(Dataset entries)
-- ==== Sys2Proof/Certificates/Slice0/Obligations.lean ====
section
/-! DEFINITION. The statements about the engine. A frame's stages (`measured`, `judged`, `viewOf` ...) and
the laws of a state are those of Sys2Proof/Safety.lean. -/

open Sys2Proof Sys2Proof.Machine

/-! ### The block and its queue -/

/-- A step takes the front command; an empty queue idles (log 1). -/
def Obligations.StepRunsFrontCommand : Prop :=
  (∀ (c : Instr) (rest : List Instr) (s : State),
    step { s with pending := c :: rest } = exec c { s with pending := rest }) ∧
  ∀ s : State, s.pending = [] → step s = .next s

/-- Power-on reset. The values of every block that the spec gives (R5, R18, R39, R61, R76, R110, R122, R146,
R157, R170, R183); the gap count, the lines and the empty queue are the model's choice (log 6). The
laws that every step keeps hold of them. The reset line (R5): a power-on reset puts every block at these
values, a release only releases the line, and every other command under an asserted line changes
nothing but the model's Out port and MNT pin (log 3, log 5). -/
def Obligations.PowerOnReset : Prop :=
  (State.reset.link = ⟨.unseen, 0, 0, none⟩ ∧
   (State.reset.front.held = none ∧ State.reset.front.published = none ∧
     (∀ k : Fin 4, State.reset.front.status.get k = ⟨.closed, false, false⟩) ∧
     (∀ p : Phase, State.reset.front.supplyWin.get p = ⟨[], 0⟩) ∧
     ∀ (k : Fin 4) (p : Phase), (State.reset.front.loadWin.get k).get p = ⟨[], 0⟩) ∧
   State.reset.tracker = ⟨0, 384, .unlocked, 0, 0, 0, 0, 384, .tracking, 0, 0,
     ⟨false, false, false, 0, false, false⟩⟩ ∧
   (State.reset.detector.state = .clear ∧ State.reset.detector.fast = ⟨0, 0, 0⟩ ∧
     State.reset.detector.slow = ⟨0, 0, 0⟩ ∧ State.reset.detector.recovery = 0 ∧
     State.reset.detector.suspended = false ∧ State.reset.detector.trigger = none ∧
     State.reset.detector.involved = ⟨false, false, false⟩ ∧ State.reset.detector.elapsed = 0 ∧
     State.reset.detector.sagDuration = none ∧ State.reset.detector.phaseJump = none) ∧
   (∀ k : Fin 4, State.reset.demand.get k = ⟨0, false, 0⟩) ∧
   (State.reset.controller.run = .halted ∧ State.reset.controller.episode = false ∧
     ∀ k : Fin 4, (State.reset.sec k).state = .out ∧ (State.reset.sec k).service = .full ∧
       (State.reset.sec k).feedback = .closed ∧ (State.reset.sec k).filterCount = 0 ∧
       (State.reset.sec k).confirm = .none ∧ (State.reset.sec k).closeSeen = false ∧
       (State.reset.sec k).faultCause = none ∧ (State.reset.sec k).pendingReq = .none ∧
       (State.reset.sec k).eligible = false ∧ (State.reset.sec k).hold = false ∧
       (State.reset.sec k).overCount = 0 ∧ (State.reset.sec k).lastLeave = .none ∧
       (State.reset.sec k).lastArm = .none) ∧
   (∀ k : Fin 4, State.reset.injection.get k = ⟨⟨0, 0, 0⟩, 0, ⟨.none, .none, .none⟩, false, 0⟩) ∧
   (State.reset.store.level = 0 ∧ State.reset.store.levels = none ∧ State.reset.store.lowArmed = false ∧
     ∀ c : Fin 4, State.reset.store.band.get c = .release ∧ State.reset.store.ready.get c = false) ∧
   State.reset.records = ⟨[], 0⟩ ∧
   (State.reset.loader.load = .idle ∧ State.reset.loader.staging = [] ∧
     State.reset.loader.sticky = ⟨false, false, false, false⟩ ∧
     ∀ t : TableId, State.reset.loader.tables.get t = none ∧ State.reset.loader.locks.get t = .unlocked) ∧
   (State.reset.management.slot = none ∧ State.reset.management.queue = [] ∧
     State.reset.management.snapshot = none ∧
     ∀ a : AlertKind, State.reset.management.alerts.get a = none ∧
       State.reset.management.mask.get a = true)) ∧
  (windowsLawful State.reset = true ∧ loaderLawful State.reset = true ∧
   recordsLawful State.reset = true ∧ openExactlyInEpisode State.reset = true ∧
   haltedLawful State.reset = true ∧ unconfiguredLawful State.reset = true ∧
   slotLawful State.reset = true ∧ episodeLawful State.reset = true ∧
   tablesLawful State.reset = true ∧ storeLawful State.reset = true ∧
   rangesLawful State.reset = true) ∧
  (∀ (line : Bool) (s : State), exec (.powerOnReset line) s = .next
    { State.reset with pending := s.pending, mntLine := s.mntLine, resetLine := line }) ∧
  (∀ s : State, exec .resetLineRelease s = .next { s with outPort := [], resetLine := false }) ∧
  ∀ (c : Instr) (s : State), s.resetLine = true → isResetCommand c = false →
    exec c s = .next { s with outPort := [], mntLine := mntAfter c s.mntLine }

/-- Each event row is the arrival in whose processing the event comes about (log 2). -/
def Obligations.EventRowsProcessTheirArrival : Prop :=
  (∀ (f : SampleFrame) (s : State),
    ∀ c ∈ [Instr.windowRefillDone f, .lockGained f, .badCrossingUnlock f, .quietUnlock f,
      .referenceBecameTracking f, .forcedReturn f, .sagStart f, .sagEnd f, .feedbackAccepted f,
      .openConfirmed f, .openStuck f, .closeConfirmed f, .closeStuck f, .overcurrent f, .armApplied f,
      .disarmApplied f, .automaticRearm f, .deferredApplication (.sample f), .answerPart (.sample f),
      .alertFrame (.sample f)], exec c s = exec (.sampleFrame f) s) ∧
  ∀ s : State, ∀ c ∈ [Instr.deferredApplication .silence, .answerPart .silence, .alertFrame .silence],
    exec c s = exec .silenceExpiry s

/-! ### Frames as words (R1, R185, 11.2) -/

/-- The checks of R1: kind SAMPLE with 32 words or MANAGE with 22, and a last word that is the CRC of
the words before it; a frame that fails one is discarded without trace (R1, R185). -/
def Obligations.FailingFramesAreDiscarded : Prop :=
  (∀ frame : List Word, passesChecks frame = true ↔
    ((frame.length = 32 ∧ (frame.headD 0).toNat % 16 = 1) ∨
      (frame.length = 22 ∧ (frame.headD 0).toNat % 16 = 2)) ∧
    frame.getLast? = some (crc frame.dropLast)) ∧
  ∀ (frame : List Word) (s : State), passesChecks frame = false →
    exec (.discardWithoutTrace frame) s = .next { s with outPort := [] }
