@[simp] theorem linkWork_leaves (c : StepClass) (f : SampleFrame) (s : State) :
    (linkWork c f s).pending = s.pending ∧ (linkWork c f s).resetLine = s.resetLine ∧
    (linkWork c f s).mntLine = s.mntLine ∧ (linkWork c f s).outPort = s.outPort ∧
    (linkWork c f s).front = s.front ∧ (linkWork c f s).tracker = s.tracker ∧
    (linkWork c f s).detector = s.detector ∧ (linkWork c f s).demand = s.demand ∧
    (linkWork c f s).controller = s.controller ∧ (linkWork c f s).injection = s.injection ∧
    (linkWork c f s).store = s.store ∧ (linkWork c f s).records = s.records ∧
    (linkWork c f s).loader = s.loader ∧ (linkWork c f s).management.slot = s.management.slot ∧
    (linkWork c f s).management.queue = s.management.queue ∧
    (linkWork c f s).management.snapshot = s.management.snapshot ∧
    (linkWork c f s).management.mask = s.management.mask := by
  unfold linkWork
  (repeat' split) <;> simp

@[simp] theorem frontWork_leaves (c : StepClass) (f : SampleFrame) (s : State) :
    (frontWork c f s).pending = s.pending ∧ (frontWork c f s).resetLine = s.resetLine ∧
    (frontWork c f s).mntLine = s.mntLine ∧ (frontWork c f s).outPort = s.outPort ∧
    (frontWork c f s).link = s.link ∧ (frontWork c f s).tracker = s.tracker ∧
    (frontWork c f s).detector = s.detector ∧ (frontWork c f s).demand = s.demand ∧
    (frontWork c f s).controller = s.controller ∧ (frontWork c f s).injection = s.injection ∧
    (frontWork c f s).store = s.store ∧ (frontWork c f s).records = s.records ∧
    (frontWork c f s).loader = s.loader ∧ (frontWork c f s).management = s.management := by
  unfold frontWork
  simp

@[simp] theorem trackerFirst_leaves (prev : Previous) (gap : Nat) (s : State) :
    (trackerFirst prev gap s).pending = s.pending ∧ (trackerFirst prev gap s).resetLine = s.resetLine ∧
    (trackerFirst prev gap s).mntLine = s.mntLine ∧ (trackerFirst prev gap s).outPort = s.outPort ∧
    (trackerFirst prev gap s).link = s.link ∧ (trackerFirst prev gap s).front = s.front ∧
    (trackerFirst prev gap s).detector = s.detector ∧ (trackerFirst prev gap s).demand = s.demand ∧
    (trackerFirst prev gap s).controller = s.controller ∧
    (trackerFirst prev gap s).injection = s.injection ∧ (trackerFirst prev gap s).store = s.store ∧
    (trackerFirst prev gap s).records = s.records ∧ (trackerFirst prev gap s).loader = s.loader ∧
    (trackerFirst prev gap s).management.slot = s.management.slot ∧
    (trackerFirst prev gap s).management.queue = s.management.queue ∧
    (trackerFirst prev gap s).management.snapshot = s.management.snapshot ∧
    (trackerFirst prev gap s).management.mask = s.management.mask := by
  unfold trackerFirst
  (repeat' split) <;> simp
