/-- A command that carries an arrival does what the arrival does, whatever row names it (log 2). -/
theorem exec_of_arrivalOf {c : Instr} {o : Occasion} (h : arrivalOf c = some o) (s : State) :
    exec c s = .next (occasionArrives o s.begin) := by
  cases c with
  | sampleFrame f | windowRefillDone f | lockGained f | badCrossingUnlock f | quietUnlock f
  | referenceBecameTracking f | forcedReturn f | sagStart f | sagEnd f | feedbackAccepted f
  | openConfirmed f | openStuck f | closeConfirmed f | closeStuck f | overcurrent f | armApplied f
  | disarmApplied f | automaticRearm f | silenceExpiry | deferredApplication o | answerPart o
  | alertFrame o =>
    cases h
    rfl
  | _ => nomatch h

/-- Commands that carry the same arrival do the same. -/
theorem exec_eq_of_arrivalOf_eq {c d : Instr} {o : Occasion} (hc : arrivalOf c = some o)
    (hd : arrivalOf d = some o) (s : State) : exec c s = exec d s :=
  (exec_of_arrivalOf hc s).trans (exec_of_arrivalOf hd s).symm

/-- Settles O3: each row carries the arrival that it is compared with. -/
theorem eventRowsProcessTheirArrival : Obligations.EventRowsProcessTheirArrival := by
  refine ⟨fun f s c hrow => exec_eq_of_arrivalOf_eq (o := .sample f) ?sample rfl s,
    fun s c hrow => exec_eq_of_arrivalOf_eq (o := .silence) ?silence rfl s⟩
  case sample =>
    revert c
    simp [arrivalOf]
  case silence =>
    revert c
    simp [arrivalOf]

end Sys2Proof.Machine
end

section
/-! PROOFS. The two laws of the section states: none is ARMED, WATCHING, INJECTING or RETURNING while HALTED,
all are OUT while the engine is not configured (R78, R80, R128). -/

namespace Sys2Proof.Machine

/-! ### The laws, and work that keeps them -/

/-- A state that a section may hold while HALTED (R80). -/
def SecState.idle (st : SecState) : Bool := !st.active || st == .releasing

/-- While HALTED every section is idle (R80). -/
def idleWhileHalted (s : State) : Prop :=
  s.controller.run = .halted → ∀ k, (s.sec k).state.idle = true

/-- While the engine is not configured every section is OUT (R78). -/
def outWhileUnconfigured (s : State) : Prop :=
  s.configured = false → ∀ k, (s.sec k).state = .out

/-- The law of the model says this. -/
theorem haltedLawful_iff (s : State) : haltedLawful s = true ↔ idleWhileHalted s := by
  unfold haltedLawful idleWhileHalted
  rw [Bool.or_eq_true, Four.all_toList]
  cases s.controller.run <;> simp [State.sec, SecState.idle]

/-- The law of the model says this. -/
theorem unconfiguredLawful_iff (s : State) : unconfiguredLawful s = true ↔ outWhileUnconfigured s := by
  unfold unconfiguredLawful outWhileUnconfigured
  rw [Bool.or_eq_true, Four.all_toList]
  cases s.configured <;> simp [State.sec]

/-- Work that keeps both laws. -/
structure SectionLawsKept (s t : State) : Prop where
  halted : idleWhileHalted s → idleWhileHalted t
  unconfigured : outWhileUnconfigured s → outWhileUnconfigured t

theorem SectionLawsKept.trans {s t u : State} (hst : SectionLawsKept s t) (htu : SectionLawsKept t u) :
    SectionLawsKept s u :=
  ⟨htu.halted ∘ hst.halted, htu.unconfigured ∘ hst.unconfigured⟩

/-- Work on the sections one by one, under the same tables and in the same run state. -/
theorem SectionLawsKept.of_sections {s t : State} (htables : t.loader.tables = s.loader.tables)
    (hrun : t.controller.run = s.controller.run)
    (hidle : s.controller.run = .halted → ∀ k, (s.sec k).state.idle = true →
      (t.sec k).state.idle = true)
    (hout : ∀ k, (s.sec k).state = .out → (t.sec k).state = .out) : SectionLawsKept s t where
  halted hs hhalted k := hidle (hrun ▸ hhalted) k (hs (hrun ▸ hhalted) k)
  unconfigured hs hnot k := hout k (hs ((configured_inService_congr htables).1 ▸ hnot) k)
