-- ==== Sys2Proof/Laws/PerInstr.lean ====
section
/-! SUPPORT. The statements made per instruction, one lemma per constructor. -/

namespace Sys2Proof.Laws.EncodeShape

/-- The command word is the opcode byte under 24 zero bits (`30_encoding.md` R90, R91), and the decoder's two fields of it are
those. -/
def Statement (i : Instr) : Prop :=
  (encode i).toNat = (opcodeOf i).toNat ∧ rsvField (encode i) = 0 ∧ opField (encode i) = opcodeOf i

theorem nop : Statement .nop := by unfold Statement; decide
theorem mdet : Statement .mdet := by unfold Statement; decide
theorem minv : Statement .minv := by unfold Statement; decide
theorem henc : Statement .henc := by unfold Statement; decide
theorem hdec : Statement .hdec := by unfold Statement; decide
theorem kdrv : Statement .kdrv := by unfold Statement; decide
theorem pad : Statement .pad := by unfold Statement; decide
theorem unpd : Statement .unpd := by unfold Statement; decide
theorem cbce : Statement .cbce := by unfold Statement; decide
theorem cbcd : Statement .cbcd := by unfold Statement; decide
theorem encr : Statement .encr := by unfold Statement; decide
theorem decr : Statement .decr := by unfold Statement; decide
theorem clr : Statement .clr := by unfold Statement; decide

end Sys2Proof.Laws.EncodeShape
end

(PROBLEM REQUIREMENTS)
Copy out each line of the entries above that holds "block".

(ANSWER SECTION)
/-! ### The block and its queue -/
/-- Power-on reset. The values of every block that the spec gives (R5, R18, R39, R61, R76, R110, R122, R146,
laws that every step keeps hold of them. The reset line (R5): a power-on reset puts every block at these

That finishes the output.